▶ [WHAT YOU ARE ASKED TO DO]:
Lines in the listing below that include the word "unfold" need to be copied.

--- SOURCE MATERIAL Enclosed Below ---

theorem sessionMisuse_send (b : Byte) (s : State) :
    sessionMisuse (.send b) s = if s.bus.sessOpen then none else some (.f2NoSession, ⟨0x03#8, some b⟩) := by
  cases ho : s.bus.sessOpen <;> simp [sessionMisuse, ho]

theorem sessionMisuse_refresh (s : State) :
    sessionMisuse .refresh s = if s.bus.sessOpen then some (.f3FrameInSession, ⟨0x30#8, none⟩) else none := by
  cases ho : s.bus.sessOpen <;> simp [sessionMisuse, ho]

theorem sessionMisuse_blink (d now : Millis) (s : State) :
    sessionMisuse (.blink d now) s = s.tickMisuse .blink 0x40#8 now := by
  cases ho : s.bus.sessOpen <;> simp [sessionMisuse, State.tickMisuse, ho]

theorem sessionMisuse_fadeOut (d now : Millis) (s : State) :
    sessionMisuse (.fadeOut d now) s = s.tickMisuse .fadeOut 0x41#8 now := by
  cases ho : s.bus.sessOpen <;> simp [sessionMisuse, State.tickMisuse, ho]

theorem sessionMisuse_fadeIn (d now : Millis) (s : State) :
    sessionMisuse (.fadeIn d now) s = s.tickMisuse .fadeIn 0x42#8 now := by
  cases ho : s.bus.sessOpen <;> simp [sessionMisuse, State.tickMisuse, ho]

theorem sessionMisuse_scroll (d now : Millis) (s : State) :
    sessionMisuse (.scroll d now) s = s.tickMisuse .scroll 0x43#8 now := by
  cases ho : s.bus.sessOpen <;> simp [sessionMisuse, State.tickMisuse, ho]

/-! ### What each operation answers -/

/-- R99: REFRESH with no session open. -/
theorem exec_refresh_closed {s : State} (h : s.bus.sessOpen = false) :
    exec .refresh s =
      .next { s with bus := s.refreshBody.2, results := s.results ++ [.ack s.refreshBody.1] } :=
  execRefresh_closed h

/-- R99, R115: REFRESH in an open session. -/
theorem exec_refresh_open {s : State} (h : s.bus.sessOpen = true) :
    exec .refresh s = .next { s with fault := .f3FrameInSession, faultRecord := some ⟨0x30#8, none⟩ } := by
  simp [exec, execRefresh, State.raiseFault, h]

/-- R101, R115: an animation operation whose step keeps the marks faults on a due tick in an open session, and completes
at a start, an early tick or a due tick outside a session. -/
theorem State.animate_answersMisuse (s next : State) (hfault : next.fault = s.fault)
    (hrecord : next.faultRecord = s.faultRecord) (k : AnimKind) (opcode : Byte) (d now : Millis) :
    s.AnswersMisuse (s.tickMisuse k opcode now) (s.animate k opcode d now next) := by
  simp only [State.tickMisuse, ← State.due_iff]
  rcases State.animate_cases s k opcode d now next with
    ⟨hk, h⟩ | ⟨-, hd, h⟩ | ⟨hk, hd, ho, h⟩ | ⟨-, -, ho, h⟩ <;> rw [h]
  · rw [if_neg fun ⟨_, hk', _⟩ => hk hk']
    exact .completes rfl rfl
  · rw [if_neg (by simp [hd])]
    exact .completes rfl rfl
  · rw [if_pos ⟨ho, hk, hd⟩]
    exact .faults _ _
  · rw [if_neg (by simp [ho])]
    exact .completes hfault hrecord

/-- R115: every host operation answers its misuse. -/
theorem exec_answersMisuse {i : Instr} (hi : hostOpcode i ≠ none) (s : State) :
    s.AnswersMisuse (sessionMisuse i s) (exec i s) := by
  cases i
  case beginFrame =>
    rw [sessionMisuse_beginFrame]
    cases ho : s.bus.sessOpen
    · rw [exec_beginFrame_closed ho]; exact .completes rfl rfl
    · rw [exec_beginFrame_open ho]; exact .faults _ _
  case endFrame =>
    rw [sessionMisuse_endFrame]
    cases ho : s.bus.sessOpen
    · rw [exec_endFrame_closed ho]; exact .faults _ _
    · rw [exec_endFrame_open ho]; exact .completes rfl rfl
  case send b =>
    rw [sessionMisuse_send]
    cases ho : s.bus.sessOpen
    · rw [exec_send_closed ho]; exact .faults _ _
    · rw [exec_send_open ho]; exact .completes rfl rfl
  case refresh =>
    rw [sessionMisuse_refresh]
    cases ho : s.bus.sessOpen
    · rw [exec_refresh_closed ho]; exact .completes rfl rfl
    · rw [exec_refresh_open ho]; exact .faults _ _
  case blink d now =>
    rw [sessionMisuse_blink]
    exact s.animate_answersMisuse (s.trigger now).stepBlink rfl rfl .blink 0x40#8 d now
  case fadeOut d now =>
    rw [sessionMisuse_fadeOut]
    exact s.animate_answersMisuse (s.trigger now).stepFadeOut rfl rfl .fadeOut 0x41#8 d now
  case fadeIn d now =>
    rw [sessionMisuse_fadeIn]
    exact s.animate_answersMisuse (s.trigger now).stepFadeIn rfl rfl .fadeIn 0x42#8 d now
  case scroll d now =>
    rw [sessionMisuse_scroll]
    exact s.animate_answersMisuse (s.trigger now).stepScroll rfl rfl .scroll 0x43#8 d now
  case wireDataAuto | wireDataFixed | wireAddr | wireDispOff | wireDispOn | wirePayload => exact absurd rfl hi
  all_goals exact .completes rfl rfl

/-- Settles O9: every host operation answers the misuse that R115 lists for it. -/
theorem faultsAreExactlySessionMisuse : Obligations.FaultsAreExactlySessionMisuse := by
  intro i s hi
  have h := exec_answersMisuse hi s
  generalize sessionMisuse i s = m, exec i s = o at h ⊢
  cases h with
  | faults f r => rfl
  | completes hfault hrecord => exact ⟨_, rfl, hfault, hrecord⟩

end Sys2Proof.Machine
end

section
/-! Reset (70_reset_and_hazards.md): the two host operations that reach the reset values (R128). -/

namespace Sys2Proof.Machine

/-- R89, R128: with the window at 0 a cleared display is the reset one, as its buffer lists no cell. -/
theorem Display.clear_win_eq_reset {c : Config} {d : Display} (h : d.BufferOk c) :
    { d.clear c with win := 0 } = (State.resetWith c).disp :=
  congrArg (fun buf => { d.clear c with buf := buf, win := 0 }) (Display.clear_buf h)

/-- Settles O15: CLEAR, then RESETANIM, whose window of 0 completes the reset display. -/
theorem clearThenResetAnimReachesReset : Obligations.ClearThenResetAnimReachesReset :=
  fun s hinv hfault => ⟨_, _, exec_clear s, exec_resetAnim _, Display.clear_win_eq_reset hinv.bufferOk, rfl, hfault,
    rfl, rfl, rfl, rfl⟩

end Sys2Proof.Machine
end

section
/-! The decoder and the encoder (30_encoding.md): each reads back what the other writes (R65), and which opcodes and
operand lists are refused (R66 to R68, R116). -/

namespace Sys2Proof

open Machine

/-! ### Which host calls decode (R65 to R68) -/

/-- R65, R68, R116: an opcode is illegal exactly when it fixes no operand list. -/
theorem decode_illegalOpcode_iff (c : HostCall) :
    decode (.call c) = .error .illegalOpcode ↔ operandTypes c.opcode = none := by
  simp only [decode, decodeCall]
  cases operandTypes c.opcode with
  | none => simp
  | some types =>
    by_cases hl : c.operands.length = types.length
    · cases hostInstr c.opcode c.operands <;> simp [hl]
    · simp [hl]

/-- R68: the opcodes that R67 does not list. -/
theorem operandTypes_none_iff (op : Byte) :
    operandTypes op = none ↔
      op.toNat = 0x00 ∨ (0x04 ≤ op.toNat ∧ op.toNat ≤ 0x0F) ∨ (0x17 ≤ op.toNat ∧ op.toNat ≤ 0x1F) ∨
        (0x25 ≤ op.toNat ∧ op.toNat ≤ 0x2F) ∨ (0x31 ≤ op.toNat ∧ op.toNat ≤ 0x3F) ∨ 0x45 ≤ op.toNat := by
  revert op
  decide +kernel

/-! ### Encoding and decoding -/

/-- Settles O1: every operand reads back from its written form, and every wire byte has its class. -/
theorem decodeOfEncodeIsTheInstruction : Obligations.DecodeOfEncodeIsTheInstruction := by
  intro i hwf
  cases i
  case beginFrame | endFrame | overlay | clear | refresh | resetAnim => exact decodeCall_ok rfl rfl rfl
  case send b => exact decodeCall_ok rfl rfl (by simp [hostInstr_send])
  case encodeSym sym => exact decodeCall_ok rfl rfl (by simp [hostInstr_encodeSym])
  case setContent syms off ovf pad =>
    have hlen : syms.length ≤ 255 := by simpa [Instr.wellFormed] using hwf
    exact decodeCall_ok rfl rfl (by simp [hostInstr_setContent, Operand.asSyms_ofSyms hlen])
  case setNumber v off ovf pad => exact decodeCall_ok rfl rfl (by simp [hostInstr_setNumber])
  case setColon c => exact decodeCall_ok rfl rfl (by simp [hostInstr_setColon])
  case setDp m => exact decodeCall_ok rfl rfl (by simp [hostInstr_setDp])
  case fromLevel n => exact decodeCall_ok rfl rfl (by simp [hostInstr_fromLevel])
  case toPercent l => exact decodeCall_ok rfl rfl (by simp [hostInstr_toPercent])
  case fromPercent p => exact decodeCall_ok rfl rfl (by simp [hostInstr_fromPercent])
  case setLevel n => exact decodeCall_ok rfl rfl (by simp [hostInstr_setLevel])
  case setPercent p => exact decodeCall_ok rfl rfl (by simp [hostInstr_setPercent])
  case blink d now => exact decodeCall_ok rfl rfl (by simp [hostInstr_blink])
  case fadeOut d now => exact decodeCall_ok rfl rfl (by simp [hostInstr_fadeOut])
  case fadeIn d now => exact decodeCall_ok rfl rfl (by simp [hostInstr_fadeIn])
  case scroll d now => exact decodeCall_ok rfl rfl (by simp [hostInstr_scroll])
  case wireDataAuto | wireDataFixed | wireDispOff | wirePayload => rfl
  case wireAddr a => exact decodeCommand_wireAddr a
  case wireDispOn ppp => exact decodeCommand_wireDispOn ppp

/-! ### What reads is what was written -/

theorem Operand.asU8_eq_some_iff {o : Operand} {b : Byte} : o.asU8 = some b ↔ o = .ofUnsigned b :=
  ⟨Operand.asU8_some, fun h => h ▸ Operand.asU8_ofUnsigned b⟩

theorem Operand.asU32_eq_some_iff {o : Operand} {b : Millis} : o.asU32 = some b ↔ o = .ofUnsigned b :=
  ⟨Operand.asU32_some, fun h => h ▸ Operand.asU32_ofUnsigned b⟩

theorem Operand.asI32_eq_some_iff {o : Operand} {b : Int32Word} : o.asI32 = some b ↔ o = .ofInt b.toInt :=
  ⟨Operand.asI32_some, fun h => h ▸ Operand.asI32_ofInt b⟩

theorem Operand.asBit_eq_some_iff {o : Operand} {b : Bool} : o.asBit = some b ↔ o = .ofBit b :=
  ⟨Operand.asBit_some, fun h => h ▸ Operand.asBit_ofBit b⟩

theorem Operand.asLvl_eq_some_iff {o : Operand} {l : Fin 9} : o.asLvl = some l ↔ o = .ofInt l.val :=
  ⟨Operand.asLvl_some, fun h => h ▸ Operand.asLvl_ofInt l⟩

theorem Operand.asRat_eq_some_iff {o : Operand} {q : Rat} : o.asRat = some q ↔ o = .num q :=
  ⟨Operand.asRat_some, fun h => h ▸ Operand.asRat_num q⟩

theorem Operand.asSyms_eq_some_iff {o : Operand} {l : List Byte} :
    o.asSyms = some l ↔ o = .ofSyms l ∧ l.length ≤ 255 :=
  ⟨Operand.asSyms_some, fun h => h.1 ▸ Operand.asSyms_ofSyms h.2⟩

/-- R65, R66: what a host call reads as is well formed, and is written as that call. -/
theorem encode_of_hostInstr {op : Byte} {ops : List Operand} {i : Instr} (h : hostInstr op ops = some i) :
    encode i = .call ⟨op, ops⟩ ∧ i.wellFormed = true := by
  obtain ⟨n, hn⟩ : ∃ n, op.toNat = n := ⟨_, rfl⟩
  obtain rfl : op = BitVec.ofNat 8 n := by simp [← hn]
  unfold hostInstr at h
  rw [hn] at h
  split at h
  case h_22 => cases h
  all_goals
    simp only [bind, pure, Option.bind_eq_some_iff, Option.some.injEq, Operand.asU8_eq_some_iff,
      Operand.asU32_eq_some_iff, Operand.asI32_eq_some_iff, Operand.asBit_eq_some_iff, Operand.asLvl_eq_some_iff,
      Operand.asRat_eq_some_iff, Operand.asSyms_eq_some_iff] at h
  case h_5 =>
    obtain ⟨syms, ⟨rfl, hlen⟩, off, rfl, ovf, rfl, pad, rfl, rfl⟩ := h
    exact ⟨rfl, decide_eq_true hlen⟩
  case h_6 =>
    obtain ⟨v, rfl, off, rfl, ovf, rfl, pad, rfl, rfl⟩ := h
    exact ⟨rfl, rfl⟩
  case h_1 | h_2 | h_7 | h_8 | h_16 | h_21 =>
    cases h
    exact ⟨rfl, rfl⟩
  case h_17 | h_18 | h_19 | h_20 =>
    obtain ⟨d, rfl, now, rfl, rfl⟩ := h
    exact ⟨rfl, rfl⟩
  all_goals
    obtain ⟨w, rfl, rfl⟩ := h
    exact ⟨rfl, rfl⟩

/-- R59 to R62: what a byte at a command place reads as is written as that byte. -/
theorem encode_of_decodeCommand {b : Byte} {i : Instr} (h : decodeCommand b = .ok i) :
    encode i = .command b ∧ i.wellFormed = true := by
  have split4 : b = b.extractLsb' 4 4 ++ b.extractLsb' 0 4 := by
    rw [BitVec.extractLsb'_append_extractLsb'_eq_extractLsb' (show 4 = 0 + 4 from rfl), BitVec.extractLsb'_eq_self]
  have split3 : b = b.extractLsb' 3 5 ++ b.extractLsb' 0 3 := by
    rw [BitVec.extractLsb'_append_extractLsb'_eq_extractLsb' (show 3 = 0 + 3 from rfl), BitVec.extractLsb'_eq_self]
  unfold decodeCommand at h
  split_ifs at h with hauto hfixed haddr hoff hon <;> cases h
  · exact ⟨congrArg _ hauto.symm, rfl⟩
  · exact ⟨congrArg _ hfixed.symm, rfl⟩
  · rw [haddr] at split4
    exact ⟨congrArg _ split4.symm, rfl⟩
  · exact ⟨congrArg _ hoff.symm, rfl⟩
  · rw [hon] at split3
    exact ⟨congrArg _ split3.symm, rfl⟩

/-- Settles O2: format by format, what reads is what was written. -/
theorem encodeOfDecodeIsTheInput : Obligations.EncodeOfDecodeIsTheInput := by
  intro x i h
  cases x with
  | call c => exact encode_of_hostInstr (decodeCall_cases h)
  | command b => exact encode_of_decodeCommand h
  | content b =>
    cases h
    exact ⟨rfl, rfl⟩

/-! ### Which operands an opcode takes (R66, R67) -/

/-- R66: an operand is of its type exactly when it is the written form of a value of the type. -/
theorem admits_iff_written (t : OperandType) (o : Operand) :
    OperandType.admits t o ↔
      match t with
      | .u8 => ∃ b : Byte, o = .ofUnsigned b
      | .bit => ∃ b, o = .ofBit b
      | .i32 => ∃ v : Int32Word, o = .ofInt v.toInt
      | .lvl => ∃ l : Fin 9, o = .ofInt l.val
      | .rat => ∃ q, o = .num q
      | .u32 => ∃ w : Millis, o = .ofUnsigned w
      | .symSeq => ∃ l, o = .ofSyms l ∧ l.length ≤ 255 := by
  rw [admits_iff]
  cases t <;>
    simp only [Operand.asU8_eq_some_iff, Operand.asU32_eq_some_iff, Operand.asI32_eq_some_iff,
      Operand.asBit_eq_some_iff, Operand.asLvl_eq_some_iff, Operand.asRat_eq_some_iff, Operand.asSyms_eq_some_iff]

@[simp] theorem admits_u8 (b : Byte) : OperandType.admits .u8 (.ofUnsigned b) := (admits_iff_written _ _).2 ⟨b, rfl⟩

@[simp] theorem admits_bit (b : Bool) : OperandType.admits .bit (.ofBit b) := (admits_iff_written _ _).2 ⟨b, rfl⟩

@[simp] theorem admits_i32 (v : Int32Word) : OperandType.admits .i32 (.ofInt v.toInt) :=
  (admits_iff_written _ _).2 ⟨v, rfl⟩

@[simp] theorem admits_lvl (l : Fin 9) : OperandType.admits .lvl (.ofInt l.val) := (admits_iff_written _ _).2 ⟨l, rfl⟩

@[simp] theorem admits_rat (q : Rat) : OperandType.admits .rat (.num q) := ⟨q, rfl⟩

--- End of Enclosed SOURCE MATERIAL ---

▶ [ANSWER SPACE]:
  unfold hostInstr at h
  unfold decodeCommand at h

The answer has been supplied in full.